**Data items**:
◇ ◇ ◇ ◇

-- ==== Sys2Proof/Laws/Kept/Package.lean ====
section
/-!
SUPPORT. Every operation of Machine/Package.lean keeps the canonical form of memory.
-/
namespace Sys2Proof.Machine

theorem loadStart_kept (region : Word) (offset : W64) (size : W64) (c : CmdRef) (m : Module) (hm : Memory.wf m.mem = true) :
    Memory.wf (loadStart region offset size c m).mem = true := by
  unfold loadStart
  repeat' (first
    | with_reducible assumption
    | with_reducible first | refine ite_kept ?_ ?_ | refine foldl_kept _ _ ?_ ?_ | refine foldl_kept2 _ _ ?_ ?_ | refine foldl_kept22 _ _ ?_ ?_ | refine foldl_kept222 _ _ ?_ ?_
    | intro _
    | (rename_i heq; have hq := congrArg (fun z => z.2.2) heq; dsimp only at hq; subst hq; clear heq)
    | (rename_i heq; have hq := congrArg Prod.snd heq; dsimp only at hq; subst hq; clear heq)
    | simp (maxDischargeDepth := 99) (maxSteps := 1000000) +contextual only [Module.complete_kept, Module.readMeets_kept, Module.freeFrom_kept, *]
    | with_reducible first | apply Module.complete_kept | apply Module.readMeets_kept | apply Module.freeFrom_kept
    | split)

theorem loadPkg_kept (h : CmdHdr) (region : Word) (offset : W64) (size : W64) (m : Module) (hm : Memory.wf m.mem = true) :
    Memory.wf (loadPkg h region offset size m).mem = true := by
  unfold loadPkg
  repeat' (first
    | with_reducible assumption
    | with_reducible first | refine ite_kept ?_ ?_ | refine foldl_kept _ _ ?_ ?_ | refine foldl_kept2 _ _ ?_ ?_ | refine foldl_kept22 _ _ ?_ ?_ | refine foldl_kept222 _ _ ?_ ?_
    | intro _
    | with_reducible apply Module.command_kept
    | with_reducible apply Module.commandRun_kept
    | simp (maxDischargeDepth := 99) (maxSteps := 1000000) +contextual only [loadStart_kept, *])

theorem Module.dropPackage_kept (m : Module) (k : Nat) (hm : Memory.wf m.mem = true) :
    Memory.wf (Module.dropPackage m k).mem = true := by
  unfold Module.dropPackage
  repeat' (first
    | with_reducible assumption
    | with_reducible first | refine ite_kept ?_ ?_ | refine foldl_kept _ _ ?_ ?_ | refine foldl_kept2 _ _ ?_ ?_ | refine foldl_kept22 _ _ ?_ ?_ | refine foldl_kept222 _ _ ?_ ?_
    | intro _
    | simp (maxDischargeDepth := 99) (maxSteps := 1000000) +contextual only [implies_true, reset_kept, Memory.wf_set, Memory.wf_filter, Memory.wf_nil, ite_kept, foldl_kept, foldl_kept2, foldl_kept22, foldl_kept222, *]
    | split)

theorem unloadStart_kept (package : Word) (c : CmdRef) (m : Module) (hm : Memory.wf m.mem = true) :
    Memory.wf (unloadStart package c m).mem = true := by
  unfold unloadStart
  repeat' (first
    | with_reducible assumption
    | with_reducible first | refine ite_kept ?_ ?_ | refine foldl_kept _ _ ?_ ?_ | refine foldl_kept2 _ _ ?_ ?_ | refine foldl_kept22 _ _ ?_ ?_ | refine foldl_kept222 _ _ ?_ ?_
    | intro _
    | simp (maxDischargeDepth := 99) (maxSteps := 1000000) +contextual only [Module.complete_kept, Module.dropPackage_kept, *]
    | with_reducible first | apply Module.complete_kept | apply Module.dropPackage_kept
    | split)

theorem unloadPkg_kept (h : CmdHdr) (package : Word) (m : Module) (hm : Memory.wf m.mem = true) :
    Memory.wf (unloadPkg h package m).mem = true := by
  unfold unloadPkg
  repeat' (first
    | with_reducible assumption
    | with_reducible first | refine ite_kept ?_ ?_ | refine foldl_kept _ _ ?_ ?_ | refine foldl_kept2 _ _ ?_ ?_ | refine foldl_kept22 _ _ ?_ ?_ | refine foldl_kept222 _ _ ?_ ?_
    | intro _
    | with_reducible apply Module.command_kept
    | simp (maxDischargeDepth := 99) (maxSteps := 1000000) +contextual only [unloadStart_kept, *])

end Sys2Proof.Machine
end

◇ ◇ ◇ ◇

**REQUIRED WORK**: Output the line containing "only [unloadStart_kept, *])" and all lines after it to the end of the records, exactly as given.

**ANSWER FOR THIS EXERCISE**:
    | simp (maxDischargeDepth := 99) (maxSteps := 1000000) +contextual only [unloadStart_kept, *])

end Sys2Proof.Machine
end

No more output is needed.